Пока она сидит в семейной обстановке, я застряла здесь. Сказать, что атмосфера за моим столом напряженная, все равно что сказать, что моя жизнь нормальная.
Не помогает и то, что, по словам Джонатана, я не могу сидеть прямо. Моя задница жжет, а отсутствие нижнего белья делает трение в моем ядре невыносимым.
Обычно после одного из сеансов Джонатана я сплю на боку или на животе, пока жжение не пройдет. Но не сейчас.
Агнус сосредоточен на своем мобильном телефоне, казалось, не замечая войны взглядов между Итаном и Джонатаном. Если бы это было несколько веков назад, они бы достали свои мечи и схватились прямо здесь и сейчас.

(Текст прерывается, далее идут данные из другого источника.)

-- ==== Sys2Proof/Machine/Ops.lean ====
section
/-! DEFINITION. The named operations over the state that every family shares: registers, islands, time, the stack's
contents, the address decode, responses to requesters, and what is reported to firmware. -/

namespace Sys2Proof.Machine

/-- What a step answers. -/
abbrev Out := Host.Outcome State Fault Refusal

/-! ### Registers (R14, R17, R522) -/

/-- The 32-bit word a register holds. -/
def State.rd (s : State) (off : Nat) : Word := cget regReset s.regs off

/-- Set a register's word; nothing else changes. -/
def State.wr (s : State) (off : Nat) (v : Word) : State := { s with regs := cset regReset s.regs off v }

/-- The 64 bits of a wide register (R524). -/
def State.rd64 (s : State) (off : Nat) : Nat := (s.rd off).toNat + 2 ^ 32 * (s.rd (off + 4)).toNat

/-- Set both words of a wide register. -/
def State.wr64 (s : State) (off v : Nat) : State :=
  (s.wr off (BitVec.ofNat 32 v)).wr (off + 4) (BitVec.ofNat 32 (v / 2 ^ 32))

/-- A field of a 32-bit register. -/
def State.gf (s : State) (off : Nat) (f : Fld) : Nat := natBits (s.rd off).toNat f.lo f.width

/-- A one-bit field as a truth value. -/
def State.bit (s : State) (off : Nat) (f : Fld) : Bool := s.gf off f = 1

/-- Set a field of a 32-bit register. -/
def State.sf (s : State) (off : Nat) (f : Fld) (v : Nat) : State :=
  s.wr off (BitVec.ofNat 32 (natSetBits (s.rd off).toNat f.lo f.width v))

/-- A field of a wide register. -/
def State.gf64 (s : State) (off : Nat) (f : Fld) : Nat := natBits (s.rd64 off) f.lo f.width

/-- Set a field of a wide register. -/
def State.sf64 (s : State) (off : Nat) (f : Fld) (v : Nat) : State := s.wr64 off (natSetBits (s.rd64 off) f.lo f.width v)

/-- Set a status bit. -/
def State.raise (s : State) (off : Nat) (f : Fld) : State := s.sf off f 1

/-- Set a status bit when a condition holds. -/
def State.raiseIf (s : State) (c : Bool) (off : Nat) (f : Fld) : State := if c then s.raise off f else s

/-- Add to a counting field that wraps at its width. -/
def State.bump (s : State) (off : Nat) (f : Fld) : State := s.sf off f (s.gf off f + 1)

/-- Add to a counting field that saturates. -/
def State.bumpSat (s : State) (off : Nat) (f : Fld) : State :=
  s.sf off f (min (2 ^ f.width - 1) (s.gf off f + 1))

/-- Registers of the offsets named take their reset values; what the management port holds of them, a low word written or
a high word latched, goes with them (R16, R522, R524). -/
def State.resetRegs (s : State) (drop : Nat → Bool) : State :=
  { s with regs := s.regs.filter fun e => !drop e.1,
           mgt := { s.mgt with hold := s.mgt.hold.filter fun e => !drop e.1, latch := s.mgt.latch.filter fun e => !drop e.1 } }

/-! ### Events of the performance counters (R509 to R512) -/

/-- The counter unit of a number. -/
def unitFin (u : Nat) : Fin 4 := Fin.ofNat 4 u

/-- Event numbers of a unit (R512). -/
def eventListed (u e : Nat) : Bool :=
  let within (l : List (Nat × Nat)) : Bool := l.any fun r => decide (r.1 ≤ e ∧ e ≤ r.2)
  match u with
  | 0 => within [(0x001, 0x001), (0x010, 0x01C), (0x020, 0x029), (0x030, 0x032), (0x040, 0x044), (0x050, 0x057),
                 (0x060, 0x067), (0x080, 0x08B)]
  | 1 => within [(0x001, 0x001), (0x010, 0x01F), (0x020, 0x023), (0x030, 0x035), (0x040, 0x042), (0x050, 0x050),
                 (0x060, 0x060), (0x070, 0x072)]
  | 2 => within [(0x001, 0x001), (0x010, 0x017), (0x020, 0x025), (0x040, 0x044)]
  | _ => within [(0x001, 0x001), (0x010, 0x017), (0x020, 0x027), (0x030, 0x032), (0x040, 0x044), (0x050, 0x050)]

Эльза, кажется, так же обеспокоена напряжением, как и я. Она копается в кускусе, который приготовила Кенза, и улыбается.
— Это так вкусно. Как они его готовят?
— Кенза говорит, что это семейный секрет. Она не хочет раскрывать свой особый рецепт, — я беру свою вилку и притворяюсь, что я действующий человек и что Джонатан не сидит рядом со мной, как мрачная тень прямо из фильма ужасов.

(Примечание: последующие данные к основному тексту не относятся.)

/-- A slice holds no request: none in the crossbar for it, none queued, none in a miss entry (R208). -/
def State.sliceIdle (s : State) (sl : Fin 16) : Bool :=
  (firstForSlice s sl).isNone && s.paths.slices[sl].input.isEmpty && s.paths.slices[sl].misses.isEmpty

/-- A line lies in a range of addresses. -/
def inRange (addr bytes base : Nat) : Bool := decide (addr / 128 * 128 ≤ base ∧ base < addr + bytes)

/-- Clean or drop ways as a sweep does, and count the lines written back or dropped for its packet (R185, R188, R304). -/
def State.sweepWays (s : State) (sl : Fin 16) (keys : List Nat) (drop discard : Bool) : State :=
  let x := s.paths.slices[sl]
  let counts (k : Nat) : Bool :=
    let free : Bool := (x.red (x.way k).line).isNone
    (drop && free) || ((x.way k).isDirty && !(drop && discard))
  let t := keys.foldl (fun t k => t.cleanWay sl k drop discard) s
  { t with sched := { t.sched with clean := t.sched.clean.map fun c => { c with count := c.count + (keys.filter counts).length } } }

/-- The lines of a sweep at some places of a slice, one after another while the write-back buffer has room; and the set of the
first that has to wait (R36, R304). -/
def State.sweepRoom (s : State) (sl : Fin 16) (drop discard : Bool) : List Nat → State × Option Nat
  | [] => (s, none)
  | k :: rest =>
    let u := s.sweepWays sl [k] drop discard
    if u.wbUsed sl ≤ 64 then u.sweepRoom sl drop discard rest else (s, some (k / 16))

/-- The rest of a slice's sweep before its lines go, as far as the write-back buffer has room for it: a full one holds the sweep
at its set (R36, R208, R304). -/
def State.endSweep (s : State) (sl : Fin 16) : State :=
  let x := s.paths.slices[sl]
  match x.sweep with
  | none => s
  | some (st, addr, bytes, drop, discard) =>
    let keys := ((x.ways.map (·.1)).filter fun k => st * 16 ≤ k && (x.way k).used && inRange addr bytes (x.way k).base)
    let (t, at_) := s.sweepRoom sl drop discard keys
    t.modSlice sl fun y => { y with sweep := at_.map fun n => (n, addr, bytes, drop, discard) }

/-- Put a line with a reduction entry into its slice under a mapping; with no way to take it there, or no line with it, the
entry alone moves, and the line's bytes are written back (R208; log entry 19). -/
def State.moveRed (s : State) (e : RedEntry) (l : Option Line) (fenced : Nat) : State :=
  let tgt := sliceFin (lineSlice fenced (128 * e.line))
  let t := s.modSlice tgt fun x => x.setRed e
  match l with
  | none => t
  | some l =>
    match t.paths.slices[tgt].victim (setOfLine l.line) with
    | none => t.writeBackLine l (.writeBack tgt l.line)
    | some (k, x) =>
      let old := x.way k
      let u := t.modSlice tgt fun _ => x.setWay k l
      if old.used then u.writeBackLine old (.writeBack tgt old.line) else u

/-- A line leaves a slice: with a reduction entry it goes to its slice under a mapping, otherwise it is written back where it
is dirty (R208). -/
def State.moveLine (s : State) (sl : Fin 16) (fenced ln : Nat) : State :=
  let x := s.paths.slices[sl]
  let l := (x.find ln).map x.way
  let t := s.modSlice sl fun y =>
    { y with ways := y.ways.filter fun e => e.2.line ≠ ln, reds := y.reds.filter fun e => e.line ≠ ln }
  match x.red ln, l with
  | some e, _ => t.moveRed e l fenced
  | none, some l => t.writeBackLine l (.writeBack sl ln)
  | none, none => t

/-- The lines that a slice holds, in its ways or its reduction table. -/
def Slice.lines (x : Slice) : List Nat := ((x.ways.map fun e => e.2.line) ++ x.reds.map fun e => e.line).eraseDups

/-- Chosen lines leave a slice, each one as long as every write-back buffer has room for it (R36). -/
def State.moveOut (s : State) (sl : Fin 16) (fenced : Nat) (goes : Nat → Bool) : State :=
  (s.paths.slices[sl].lines.filter goes).foldl (fun t ln =>
    let u := t.moveLine sl fenced ln
    if (upto 16).all fun i => decide (u.wbUsed (sliceFin i) ≤ 64) then u else t) s

/-- A slice that answers and holds no request writes back every dirty line and moves its reduction entries; empty, it is
fenced (R208 step 2). -/
def State.fenceDrain (s : State) (sl : Fin 16) : State :=
  match s.paths.slices[sl].fence with
  | .draining _ =>
    if s.answers sl ∧ s.sliceIdle sl then
      let t := s.endSweep sl
      let u := if t.paths.slices[sl].sweep.isSome then t else t.moveOut sl (s.fenced ||| 2 ^ sl.val) fun _ => true
      if u.paths.slices[sl].sweep.isNone ∧ u.paths.slices[sl].lines.isEmpty then
        let v := u.modSlice sl fun y => { y with fence := .fenced }
        (v.sf (Reg.CACHE_STATUS sl) Fld.CACHE_STATUS_RED_OPEN 0).sf (Reg.CACHE_STATUS sl) Fld.CACHE_STATUS_DIRTY_LINES 0
      else u
    else s
  | _ => s

/-- Firmware begins the fence of a slice (R207, R208 step 1). -/
def sliceFence (sl : Fin 16) (s : State) : State :=
  if s.fenced.testBit sl ∨ s.fencePending.testBit sl ∨ 4 ≤ onesBelow 16 (s.fenced ||| s.fencePending) then s
  else
    let t := s.sf Reg.CACHE_FENCE Fld.CACHE_FENCE_PENDING (s.fencePending ||| 2 ^ sl.val)
    (t.modSlice sl fun x => { x with fence := .draining s.clk.pkg }).fenceDrain sl

def execSliceFence (sl : Fin 16) (s : State) : Out := .next (s.onLive .firmware (sliceFence sl s))

/-- Every request a slice holds, in the order of its miss entries and its queue (R208). -/
def Slice.heldReqs (x : Slice) : List Req :=
  (x.misses.flatMap fun m => m.current.toList ++ m.queue) ++ x.input

/-- A slice has not answered for 1 ms: its requests complete with SLICE_FENCED and its contents are lost (R208 step 3). Its
narrow requests at a half-pannier do so as they return from there. -/
def sliceFenceTimeout (sl : Fin 16) (s : State) : State :=
  let x := s.paths.slices[sl]
  match x.fence with
  | .draining t0 =>
    if !s.answers sl ∧ t0 + 1000000 ≤ s.clk.pkg then
      let mine := s.paths.reqXbar.filter fun r => s.sliceOf r.addr = sl
      let t := (x.heldReqs ++ mine).foldl (fun t r => t.complete r .sliceFenced []) s
      let t := t.modPaths fun y => { y with reqXbar := y.reqXbar.filter (fun r => s.sliceOf r.addr ≠ sl),
                                            rets := y.rets.filter fun d => (d.owner.ofSlice sl).isNone }
      let t := t.modInbox fun b => { b with lostLines := b.lostLines ++ x.reds.map fun e => e.line * 128 }
      let t := t.modSlice sl fun y =>
        { y with input := [], misses := [], ways := [], reds := [], fence := .fenced, alive := false, sweep := none }
      t.raiseIf (decide (s.gf (Reg.CACHE_STATUS sl) Fld.CACHE_STATUS_DIRTY_LINES ≠ 0)) (Reg.CACHE_STATUS sl)
        Fld.CACHE_STATUS_DIRTY_LOST
    else s
  | _ => s

def execSliceFenceTimeout (sl : Fin 16) (s : State) : Out := .next (s.onLive .firmware (sliceFenceTimeout sl s))

/-- The slice of an address differs under two mappings. -/
def strays (old new addr : Nat) : Bool := decide (sliceFin (lineSlice old addr) ≠ sliceFin (lineSlice new addr))

/-- A request for a line that another mapping puts elsewhere is queued or in service in an unfenced slice. -/
def State.straying (s : State) (sl : Fin 16) (new : Nat) : Bool :=
  (upto 16).any fun i => decide (i ≠ sl.val) &&
    s.paths.slices[sliceFin i].heldReqs.any fun r => strays s.fenced new r.addr

/-- Lines of slices fenced earlier leave the substitutes they had for those they have under a new mapping, so that a line
stays where R207 says it is held (log entry 19). -/
def State.rehouse (s : State) (old new : Nat) : State :=
  (upto 16).foldl (fun t i => t.moveOut (sliceFin i) new fun ln => strays old new (128 * ln)) s

/-- Every line is where a mapping has it. -/
def State.housed (s : State) (new : Nat) : Bool :=
  (upto 16).all fun i => s.paths.slices[sliceFin i].lines.all fun ln => decide (sliceFin (lineSlice new (128 * ln)) = sliceFin i)

/-- The requests that no longer wait at their ingresses leave them in the order they were decoded: none during a thermal
shutdown, and none that is bound for a slice with PENDING set (R208). -/
def State.leaveIngress (s : State) : State :=
  if s.shutdown then s
  else
    let held (r : Req) : Bool := s.fencePending.testBit (s.sliceOf r.addr)
    s.modPaths fun x =>
      { x with reqXbar := x.reqXbar ++ x.fenceWait.filter fun r => !held r, fenceWait := x.fenceWait.filter held }

/-- Firmware sets FENCED, clears PENDING, switches the slice's domain off, and the waiting requests leave their ingresses
in the order they were decoded (R208 step 4, R462). -/
def sliceFenceComplete (sl : Fin 16) (s : State) : State :=
  let t := s.fenceDrain sl
  if t.paths.slices[sl].fence = .fenced ∧ t.fencePending.testBit sl ∧ !t.straying sl (t.fenced ||| 2 ^ sl.val) then
    let p := t.fencePending ^^^ 2 ^ sl.val
    let f := t.fenced ||| 2 ^ sl.val
    let t := t.rehouse t.fenced f
    if !t.housed f then t else
    let u := ((t.sf Reg.CACHE_FENCE Fld.CACHE_FENCE_PENDING p).sf Reg.CACHE_FENCE Fld.CACHE_FENCE_FENCED f).fwDom
      (96 + sl) .off
    u.leaveIngress
  else t

def execSliceFenceComplete (sl : Fin 16) (s : State) : Out := .next (s.onLive .firmware (sliceFenceComplete sl s))

/-- Dirty lines of a slice (R209, R388). -/
def Slice.dirtyLines (x : Slice) : Nat := (x.ways.filter fun e => e.2.isDirty).length

/-- A slice reports its counts and events to the sensor and management island; after its fence it reports nothing more
(R209). -/
def cacheStatusReport (sl : Fin 16) (s : State) : State :=
  let x := s.paths.slices[sl]
  let r := Reg.CACHE_STATUS sl
  if x.fence = .fenced then s else
  let t := (s.sf r Fld.CACHE_STATUS_DIRTY_LINES (min 65535 x.dirtyLines)).sf r
    Fld.CACHE_STATUS_RED_OPEN x.reds.length
  ((t.raiseIf x.overcount r Fld.CACHE_STATUS_RED_OVERCOUNT).raiseIf x.tableFull r
    Fld.CACHE_STATUS_RED_TABLE_FULL).modSlice sl fun y => { y with overcount := false, tableFull := false }

def execCacheStatusReport (sl : Fin 16) (s : State) : Out := .next (s.onSlice sl (cacheStatusReport sl s))

end Sys2Proof.Machine
end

— Тебе нравится готовить? — спрашивает меня Эльза.
— Не очень, — напрягаюсь я, произнося эти слова.
Джонатан наклоняется ко мне и шепчет так, чтобы слышала только я:
— Одна из привычек, от которых ты отказалась ради своего перерождения?

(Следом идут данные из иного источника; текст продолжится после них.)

-- ==== Sys2Proof/Machine/Thermal.lean ====
section
/-! DEFINITION. Meanings of the rows on temperature sensors, zones, throttle steps, column power and the thermal guard
(18: R471 to R490; 15: R404). -/

namespace Sys2Proof.Machine

/-- Change the thermal guard. -/
def State.modTherm (s : State) (f : Thermal → Thermal) : State := { s with therm := f s.therm }
def State.modSensor (s : State) (i : Fin 33) (f : Sensor → Sensor) : State :=
  s.modTherm fun t => { t with sensors := t.sensors.set i (f t.sensors[i]) }
def State.modZone (s : State) (z : Fin 6) (f : Zone → Zone) : State :=
  s.modTherm fun t => { t with zones := t.zones.set z (f t.zones[z]) }
def zoneFin (z : Nat) : Fin 6 := Fin.ofNat 6 z
def sensorFin (i : Nat) : Fin 33 := Fin.ofNat 33 i

/-! ### Zones and sensors (R471) -/

/-- A remote input is used (R44, R74). -/
def State.inputUsed (s : State) (n : Nat) : Bool := s.straps.snsUse.toNat.testBit n

/-- The zone of a sensor: remote inputs 0 to 7, local sensors 8 to 31, the stack readout 32. -/
def State.zoneOf (s : State) (i : Nat) : Nat :=
  if i < 8 then 2 + s.gf (Reg.THERM_SNS_CFG i) Fld.THERM_SNS_CFG_ZONE else if i < 32 then 1 else 0

/-- The sensors assigned to a zone. -/
def State.zoneSensors (s : State) (z : Nat) : List Nat :=
  (upto 33).filter fun i => (decide (8 ≤ i) || s.inputUsed i) && decide (s.zoneOf i = z)

/-- A zone is used (R471). -/
def State.zoneUsed (s : State) (z : Nat) : Bool := !(s.zoneSensors z).isEmpty

/-- The k-th threshold of a zone: 0 WARN, 1 to 8 STEP1 to STEP8, 9 CRITICAL, 10 RESTART, 11 HOT_SUB (R477). -/
def State.threshold (s : State) (z k : Nat) : Int := signedOf 10 (natBits (s.rd (Reg.THERM_ZTHR z (k / 3))).toNat (10 * (k % 3)) 10)

/-- LOW_STOP and LOW_TRAIN (R477). -/
def State.lowStop (s : State) : Int := signedOf 10 (s.gf Reg.THERM_LOW Fld.THERM_LOW_LOW_STOP)
def State.lowTrain (s : State) : Int := signedOf 10 (s.gf Reg.THERM_LOW Fld.THERM_LOW_LOW_TRAIN)

/-- HYST. -/
def State.hyst (s : State) : Int := s.gf Reg.THERM_GUARD_CFG Fld.THERM_GUARD_CFG_HYST

/-- A sensor is broken, and has had a valid reading. -/
def State.snsBroken (s : State) (i : Nat) : Bool := s.bit (Reg.THERM_SNS_READ i) Fld.THERM_SNS_READ_BROKEN
def State.snsValid (s : State) (i : Nat) : Bool := s.bit (Reg.THERM_SNS_READ i) Fld.THERM_SNS_READ_VALID

/-- What a sensor contributes to its zone: HOT_SUB while broken, else its last valid reading (R473, R474). -/
def State.snsValue (s : State) (i : Nat) : Option Int :=
  if s.snsBroken i then some (s.threshold (s.zoneOf i) 11)
  else if s.snsValid i then some (signedOf 10 (s.gf (Reg.THERM_SNS_READ i) Fld.THERM_SNS_READ_TEMP))
  else none

/-- The zone reading: the highest of its sensors (R473). -/
def State.zoneReading (s : State) (z : Nat) : Option Int :=
  ((s.zoneSensors z).filterMap s.snsValue).foldl (fun m v => match m with
    | none => some v
    | some x => some (max x v)) none

/-- Every sensor of a zone is broken (R475). -/
def State.allBroken (s : State) (z : Nat) : Bool := s.zoneUsed z && (s.zoneSensors z).all s.snsBroken

/-- The used zones that have been read. -/
def State.readZones (s : State) : List (Nat × Int) :=
  (upto 6).filterMap fun z => if s.zoneUsed z then (s.zoneReading z).map fun r => (z, r) else none

/-- Every used zone that has been read reads at or above LOW_TRAIN, and no shutdown is in force (R414). -/
def State.trainWarm (s : State) : Bool := s.readZones.all fun e => decide (s.lowTrain ≤ e.2)

/-- A temperature as a 10-bit field holds it, at the nearer limit beyond its range. -/
def temp10 (v : Int) : Nat := (max (-512) (min 511 v) % 1024).toNat

/-! ### Sensors (R72 to R74, R474, R476) -/

/-- A reading of a sensor, or none with its CAUSE. The third valid reading in a row ends the broken state (R474). -/
def State.sensorRead (s : State) (i : Nat) (v : Option Int) (cause : Nat) : State :=
  let r := Reg.THERM_SNS_READ i
  let t := s.modZone (zoneFin (s.zoneOf i)) fun z => { z with fresh := true }
  match v.filter fun x => decide (-160 ≤ x ∧ x ≤ 600) with
  | some x =>
    let n := s.therm.sensors[sensorFin i].streak + 1
    let t := t.modSensor (sensorFin i) fun y => { y with readAt := some s.clk.raw, streak := n }
    let t := (t.raise r Fld.THERM_SNS_READ_VALID).sf r Fld.THERM_SNS_READ_TEMP (temp10 x)
    if s.snsBroken i ∧ 3 ≤ n then (t.sf r Fld.THERM_SNS_READ_BROKEN 0).sf r Fld.THERM_SNS_READ_CAUSE 0 else t
  | none =>
    let c := if v.isSome then 2 else cause
    let t := t.modSensor (sensorFin i) fun x => { x with streak := 0 }
    let t := (t.raise r Fld.THERM_SNS_READ_BROKEN).sf r Fld.THERM_SNS_READ_CAUSE c
    t.raiseIf (!s.snsBroken i) Reg.THERM_STATUS Fld.THERM_STATUS_SNS_BROKEN

/-- A remote input is a thermistor (R72). -/
def State.isThermistor (s : State) (n : Nat) : Bool := s.straps.snsKind.toNat.testBit n

/-- Current of a thermistor's next conversion, by the voltage in µV at this one's: the next lower one above 0.9 V, the next
higher one below 0.09 V (R72). -/
def nextDrive (d : Fin 4) (uv : Nat) : Fin 4 :=
  if 900000 < uv then Fin.ofNat 4 (d.val - 1) else if uv < 90000 then Fin.ofNat 4 (min 3 (d.val + 1)) else d

/-- CAUSE of a broken input: 0 open, above 1.0 V at its lowest current, 1 short, below 20 mV at its highest. A diode shows
both currents in each conversion, a thermistor the one it is driven with (R72, R73). -/
def brokenCause (thermistor : Bool) (d : Fin 4) (low high : Nat) : Option Nat :=
  if 1000000 < low ∧ (!thermistor ∨ d = 0) then some 0
  else if (if thermistor then low else high) < 20000 ∧ (!thermistor ∨ d = 3) then some 1
  else none

/-- The trim of a remote input that its conversion uses: BETA of a thermistor, IDEALITY of a diode (R72, R472). -/
def State.snsTrim (s : State) (n : Nat) : Nat :=
  s.gf (Reg.THERM_SNS_CFG n) (if s.isThermistor n then Fld.THERM_SNS_CFG_BETA else Fld.THERM_SNS_CFG_IDEALITY)

/-- The temperature that a conversion finds with the input's trim: `v` with the trim of reset, another one with another trim,
for which the spec gives no formula (R472). DESIGN CHOICE: log entry 51. -/
def State.trimmed (s : State) (n : Nat) (low high : BitVec 22) (v : BitVec 12) : Int :=
  if s.snsTrim n = (if s.isThermistor n then 3950 else 33) then v.toInt
  else (Config.trimmedReading (s.isThermistor n) (s.snsTrim n) low high v).toInt

/-- SENSOR_CONVERSION: a used remote input is converted, once every 500 µs (R72, R73). `low` is the voltage in µV at a
diode's 8 µA or at the current that drives a thermistor, `high` that at a diode's 128 µA, `v` the temperature that the
conversion finds from the voltages with the trim of reset, within the error that R72 allows. -/
def sensorConversion (n : Fin 8) (low high : BitVec 22) (v : BitVec 12) (s : State) : State :=
  let x := s.therm.sensors[sensorFin n]
  let due : Bool := match x.convAt with
    | some t => decide (t + 500000 ≤ s.clk.pkg)
    | none => true
  if !s.inputUsed n ∨ !due then s
  else
    let t := s.modSensor (sensorFin n) fun x =>
      { x with convAt := some s.clk.pkg, drive := if s.isThermistor n then nextDrive x.drive low.toNat else x.drive }
    match brokenCause (s.isThermistor n) x.drive low.toNat high.toNat with
    | some c => t.sensorRead n none c
    | none => t.sensorRead n (some (s.trimmed n low high v + signedOf 8 (s.gf (Reg.THERM_SNS_CFG n) Fld.THERM_SNS_CFG_OFFSET))) 2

— Заткнись, — шиплю я, а затем улыбаюсь Эльзе.
Итан берет вилку и неторопливо жует.
— Алисия тоже любила подобные экзотические блюда. Не так ли, Джонатан?
Мой тиран остается безучастным, будто он ожидал удара.
Эльза задыхается:
— Папа!
— Разве он должен был игнорировать слона в комнате? — Агнус заговорил впервые за последний час, но он все еще не поднимает головы от экрана.
Эльза смотрит на него через стол, словно хочет прыгнуть или ударить его. Или и то, и другое.
— Все в порядке, — пытаюсь я разрядить обстановку. — Я знаю, что очень на нее похожа.
Итан продолжает жевать, его внимание не отходит от Джонатана.
— Так вот почему? Ты ведь знаешь, что она — не она?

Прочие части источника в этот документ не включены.